A report by the Health Select Committee that has criticised NHS England for spending more money on bariatric surgery than on measures to prevent obesity. The authors may argue that the comparison was made to highlight the idiocy in spending more on surgery than prevention. But this misses the point. Comparing spending on obesity prevention to bariatric surgery is an illogical comparison and, in some respects, undermines the many positive aspects of bariatric surgery.

Instead, the report should have compared obesity prevention spending to the funding on preventing heart disease, cancer awareness or stroke education. Given that obesity is a known risk factor for all of these (as well as type 2 diabetes, liver disease, kidney disease, dementia…the list goes on), this would have been a more productive comparison and highlight how weight loss could have a positive impact on many other aspects of people’s health, and ease the strains obesity places on healthcare systems.

According to news reports, the Health Select Committee publication calls for a national lifestyle intervention programme, which if successful could mean that that “bariatric surgery would not be necessary if money was spent more wisely elsewhere.” An honourable intention – but what do we do about the 4% of the population in England that are morbidly obese? The Second National Bariatric Surgery Report published by the British Obesity & Metabolic Surgery Society in December 2015, reported that the average BMI of patients who had surgery was 48.8% and many could not walk three flights of stairs.

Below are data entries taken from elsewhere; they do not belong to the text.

-- ==== Sys2Proof/Machine/Op32.lean ====
section
/-! DEFINITION. Machine/Op32.lean: the OP-32 family (42_op32_word.md R240 to R252): 32-bit operations on the low halves, the
32-bit result sign-extended, for the unsigned forms as well. -/

namespace Sys2Proof.Machine

/-- A "W" instruction writes `sext_32` of its 32-bit result (R240). -/
def writeResult32 (rd : RegIdx) (r : Word32) (s : State) : Result := writeResult rd (sext32 r) s

/-- ADDW (R242) -/
def execAddw (rd rs1 rs2 : RegIdx) (s : State) : Result := writeResult32 rd (s.readX32 rs1 + s.readX32 rs2) s
/-- SUBW (R243) -/
def execSubw (rd rs1 rs2 : RegIdx) (s : State) : Result := writeResult32 rd (s.readX32 rs1 - s.readX32 rs2) s
/-- SLLW (R244) -/
def execSllw (rd rs1 rs2 : RegIdx) (s : State) : Result := writeResult32 rd (s.readX32 rs1 <<< s.shamt5 rs2) s
/-- SRLW (R245) -/
def execSrlw (rd rs1 rs2 : RegIdx) (s : State) : Result := writeResult32 rd (s.readX32 rs1 >>> s.shamt5 rs2) s
/-- SRAW (R246) -/
def execSraw (rd rs1 rs2 : RegIdx) (s : State) : Result :=
  writeResult32 rd ((s.readX32 rs1).sshiftRight (s.shamt5 rs2)) s
/-- MULW (R247) -/
def execMulw (rd rs1 rs2 : RegIdx) (s : State) : Result := writeResult32 rd (s.readX32 rs1 * s.readX32 rs2) s
/-- DIVW (R248) -/
def execDivw (rd rs1 rs2 : RegIdx) (s : State) : Result := writeResult32 rd (divSigned (s.readX32 rs1) (s.readX32 rs2)) s
/-- DIVUW (R249) -/
def execDivuw (rd rs1 rs2 : RegIdx) (s : State) : Result :=
  writeResult32 rd (divUnsigned (s.readX32 rs1) (s.readX32 rs2)) s
/-- REMW (R250) -/
def execRemw (rd rs1 rs2 : RegIdx) (s : State) : Result := writeResult32 rd (remSigned (s.readX32 rs1) (s.readX32 rs2)) s
/-- REMUW (R251) -/
def execRemuw (rd rs1 rs2 : RegIdx) (s : State) : Result :=
  writeResult32 rd (remUnsigned (s.readX32 rs1) (s.readX32 rs2)) s

end Sys2Proof.Machine
end

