/-- The invariant holds after reset, and after every construction and loading that builds a state. That `State.reset` is built from
TESTCFG (log entry 1) and that storage and the CSR file are lists in canonical form (log entries 13 and 18)
is the model's choice. -/
def Obligations.InvAtResetAndBoot : Prop :=
  State.reset.Inv ∧ ∀ cfg program blob s, State.boot cfg program blob = some s → s.Inv

/-- Every step keeps the invariant: a valid configuration, and the CSR file, MainMemory and BootRom in canonical form within their
sizes. -/
def Obligations.StepKeepsInv : Prop :=
  ∀ s t : State, s.Inv → step s = .next t → t.Inv

/-- A program word placed for the next step is what that step runs (log entry 9), in every valid configuration and whatever `pc`
was. -/
def Obligations.PlacedWordRuns : Prop :=
  ∀ (s : State) (nbits w : Nat) (i : Instr), configValid s.cfg = true → decodeTableWord nbits w = some i →
    step (s.withFetchWord nbits w) = exec i (s.withFetchWord nbits w)

/-- The four regions of the hardware: an address is in one exactly when it is at or above its base and below its base plus its size,
and mapped exactly when it is in one of the four. That three of the sizes are fixed is the spec's decision D22 (log entry 2). -/
def Obligations.RegionBounds : Prop :=
  ∀ (cfg : Config) (a : Word),
    (InRom cfg a ↔ cfg.dtbStart.toNat ≤ a.toNat ∧ a.toNat < cfg.dtbStart.toNat + 0xF000) ∧
    (InConsole cfg a ↔ cfg.uartStart.toNat ≤ a.toNat ∧ a.toNat < cfg.uartStart.toNat + 0x100) ∧
    (InTimer cfg a ↔ cfg.clintStart.toNat ≤ a.toNat ∧ a.toNat < cfg.clintStart.toNat + 0x10000) ∧
    (InRam cfg a ↔ cfg.dramStart.toNat ≤ a.toNat ∧ a.toNat < cfg.dramStart.toNat + cfg.dramSize) ∧
    (Mapped cfg a ↔ InRom cfg a ∨ InConsole cfg a ∨ InTimer cfg a ∨ InRam cfg a)

end
end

I am not aware of any life-style intervention programme rolled out on a national scale that that has resulted in substantial and sustained weight loss in obese - never mind morbidly obese - patients (please let me know if you do!).

Are they seriously suggesting we place these patients on a diet and exercise driven lifestyle invention programme? Would this be cheaper and more effective than bariatric surgery?

The fact is that all countries need a coordinated programme of education, much early and targetted life-style intervention programmes and government legislation to curb obesity. We already know that such healthcare-based population initiattives work – just look at how people’s perceptions to tobacco have changed and the subsequent health benefits. This was brought about by a long-term vision realised through education and government legislation.

Preventing obesity (and therefore its associated diseases and conditions) is going to be the healthcare challenge on the 21st Century. It will take a generation before we see noticeable changes, and therefore bariatric surgery must be part of a range of treatments. The battle against obesity must begin with education and, where necessary, government intervention. It should not begin with undermining life-saving bariatric surgery that is helping thousands of people regain control of their lives.